Kalyani: Imagine! The army is coming on horses and elephants, with all their guns. Here, the Sultan's army stands fully prepared.
Shailja: Oh no! How many people and soldiers on both the sides must have been killed in all this fighting? Why do people attack and have wars?
Shreedhar: Guns and cannons are things of the past now. These days many countries have nuclear bombs. A single bomb can cause so much destruction!
When there was no telephone:
Didi asked us to wait at the king's palace. She herself went to Fateh Darwaza. A while later we heard Didi’s voice, “Alert! I am Sultan Abul Hassan. I am very fond of music and Kuchipudi dance.” We all laughed. We were surprised how didi’s voice could be heard from so far. She later told us that if you stand at Fateh Darwaza whatever you speak can be heard at the king’s palace.
Arrangements for water:
The picture shown here is made after seeing a very old painting of
those times. Can you think why bullocks have been used here? Use your hand movement to show in which direction the drum attached
to the rod moves when the bullocks move. In which direction would the ‘toothed wheel’ move?
Look, this pole shown under the ground joins with another
wheel which has a number of pots on it.
Now imagine, how would this garland of pots lift water from the well?
Do you now get some idea about how the tanks could have been filled by lifting water from the wells? Even today we can see clay pipes in the walls of the fort. These pipes would have been used to carry water to different places in the palace.
What a sad sight!
Talking, whistling and listening to our own echo we were walking
through this mehrab (arch).
Shreedhar: Oh! The breeze feels so cool in this tunnel.
Shailja: It was written that soldiers stayed here.
Shreedhar: See this board, but look what the wall is like!
Shailja: Oh! Think how this wall has seen thousands of years go by. It has seen kings and queens, horses and elephants, war and peace... But we have spoilt it in just a few years.
Kalyani: I don’t understand, what kind of fun do people get in writing their names all over the place like this?
Close your eyes and go back in time!
Imagine that you are in those days when there was a busy town inside Golconda. Think about the questions given below and discuss in class. You could even put up a play.

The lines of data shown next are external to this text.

-- ==== Sys2Proof/Machine/LineEvents.lean ====
section
/-!
DEFINITION. The events of the line's inputs and of the drives: the stack (R172), the E-stop (R180, R181), the drive faults (R138, R144), a move's end and its
deadline (R139, R142, R143), tail-out (R147) and plan starvation (R145).
-/
namespace Sys2Proof.Machine

/-! ### Inputs -/

/-- STACK_FULL: the input becomes active; in RUNNING the stop begins (R172). -/
def execStackFull (s : State) : Host.Outcome State Fault Refusal :=
  .next (inputEvent (fun i => { i with stackFull := true })
    (if s.inputs.stackFull then id else handCycleEnd .stackFull) s)

/-- STACK_FULL_CLEAR: the input goes inactive (R172). -/
def execStackFullClear (s : State) : Host.Outcome State Fault Refusal :=
  .next (inputEvent (fun i => { i with stackFull := false }) id s)

/-- E_STOP: the input becomes active (R180). -/
def execEStop (s : State) : Host.Outcome State Fault Refusal :=
  .next (inputEvent (fun i => { i with eStop := true }) (if s.inputs.eStop then id else enterEStop) s)

/-- E_STOP_RELEASE: the input goes inactive; the line stays where it is (R181). -/
def execEStopRelease (s : State) : Host.Outcome State Fault Refusal :=
  .next (inputEvent (fun i => { i with eStop := false }) id s)

/-- IN_DRIVE: the infeed drive's fault input becomes active (R138). -/
def execInDrive (s : State) : Host.Outcome State Fault Refusal :=
  .next (inputEvent (fun i => { i with inDrive := true }) (if s.inputs.inDrive then id else raiseFault .inDrive) s)

/-- IN_DRIVE_CLEAR: the input goes inactive (R138). -/
def execInDriveClear (s : State) : Host.Outcome State Fault Refusal :=
  .next (inputEvent (fun i => { i with inDrive := false }) id s)

/-- OUT_DRIVE: the outfeed drive's fault input becomes active (R144). -/
def execOutDrive (s : State) : Host.Outcome State Fault Refusal :=
  .next (inputEvent (fun i => { i with outDrive := true }) (if s.inputs.outDrive then id else raiseFault .outDrive) s)

/-- OUT_DRIVE_CLEAR: the input goes inactive (R144). -/
def execOutDriveClear (s : State) : Host.Outcome State Fault Refusal :=
  .next (inputEvent (fun i => { i with outDrive := false }) id s)

/-! ### Moves (R139, R142, R143) -/

/-- A station move has ended: an arrival, in APPROACH and CORRECT (R116 to R118). -/
def stationMoveEnded (s : State) : State :=
  if s.station.cycle = .approach ∨ s.station.cycle = .correct then arrive s else s

/-- A FREE move has ended: the drain test, then the next free run while its conditions hold (R142, R148). -/
def freeMoveEnded (s : State) : State :=
  let s := drainTest s
  if s.freeCond then startFreeRun s else s

/-- "Move ended": the flag and the deadline go, and the report goes to the owner of a MOVING move (R139, R143, R144). The end of a STOP-NOW with which
the station stopped a free run in its approach is its arrival (R114), whoever owns it (log entry 23). -/
def moveReported (s : State) : State :=
  let s' : State := { s with drives := { s.drives with timeoutFlag := false } }
  match s.drives.outfeed with
  | .moving m =>
    let t := setOutfeed .stopped s'
    if ¬ m.reports then t
    else
      if m.owner = .station ∨ s.station.cycle = .approach then stationMoveEnded t else freeMoveEnded t
  | _ => s'

/-- MOVE_ENDED (R139). -/
def execMoveEnded (s : State) : Host.Outcome State Fault Refusal := .next (event moveReported s)

/-- The deadline of the move in progress. -/
def Outfeed.deadline (o : Outfeed) : Option Nat :=
  match o with
  | .moving m => m.deadline
  | _ => none

/-- The deadline of the move in progress is spent. -/
def spendDeadline (s : State) : State :=
  match s.drives.outfeed with
  | .moving m => setOutfeed (.moving { m with deadline := none }) s
  | _ => s

/-- A deadline has passed: the move-timeout flag is set and the fault raised, the move stays MOVING (R143). -/
def moveTimedOut (d : Nat) (s : State) : State :=
  let s := spendDeadline { s with now := max s.now d, drives := { s.drives with timeoutFlag := true } }
  raiseFault .moveTimeout s

/-- MOVE_TIMEOUT: acts while a move with a deadline is MOVING (R143; log entry 6). -/
def execMoveTimeout (s : State) : Host.Outcome State Fault Refusal :=
  .next (match s.drives.outfeed.deadline with
    | some d => event (moveTimedOut d) s
    | none => s)

/-! ### Tail-out and starvation (R145, R147) -/

/-- The tail-out watch has fired (R147, R148): DRAINING, the dancer check suspended, the end-of-web limit handed over, and then a hold released
(log entry 17). DESIGN CHOICE (log entry 55): an approach or a free run that is MOVING runs on as it was issued; R148 gives the speed and the distance of moves
issued while DRAINING only. -/
def tailOut (s : State) : State :=
  let s : State := { s with
    watches := { s.watches with tailOut := none }
    drives := { s.drives with webSeq := .draining }
    loop := { s.loop with watching := false } }
  let limit := (s.drives.aEnd.map s.predict).getD s.p2 + s.work .dMk
  drainTest (thenArrive (releaseHold (dropBeyond limit s)))

/-- TAIL_OUT: acts once the tail-out watch has fired (R147; log entry 8). -/
def execTailOut (s : State) : Host.Outcome State Fault Refusal :=
  .next (if watchDue s.watches.tailOut then event tailOut s else s)

/-- The starvation watch has fired (R145). -/
def starve (s : State) : State :=
  handControlled .planStarved { s with watches := { s.watches with starve := none } }

/-- PLAN_STARVED: acts once the starvation watch has fired (R145; log entry 8). -/
def execPlanStarved (s : State) : Host.Outcome State Fault Refusal :=
  .next (if watchDue s.watches.starve then event starve s else s)

end Sys2Proof.Machine
end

What is the Sultan doing in the palace? What kind of clothes is he wearing? What dishes are being offered to him? But why does he seem so worried? And in what language is he talking?
Going to the museum:
After seeing Golconda, the children also went to a museum in Hyderabad. Many old items are kept there. Many things were found when the place around Golconda was dug – like pots, jewellery, swords, etc.
Shailja: Oh! Why are these broken pieces of pots kept in the almirah? See that small plate made of bronze. That blue piece seems to be made of ceramic (clay).
Didi : It is through all these things that we come to know how people of those times lived, what they used and what things they made. If all these would not have been kept here, how would you know so much about those times?
Make your own museum:
Rajni teaches in a Government school in Mallapuram district in Kerala. Together with the children of her class, she has collected many old things from all the houses. Like old walking sticks, locks, umbrellas, wooden slippers (khadaun), pots, etc.
They also saw what these things look like today. Rajni and the children put up an exhibition, which people from the neighbourhood came to see. You could also do this.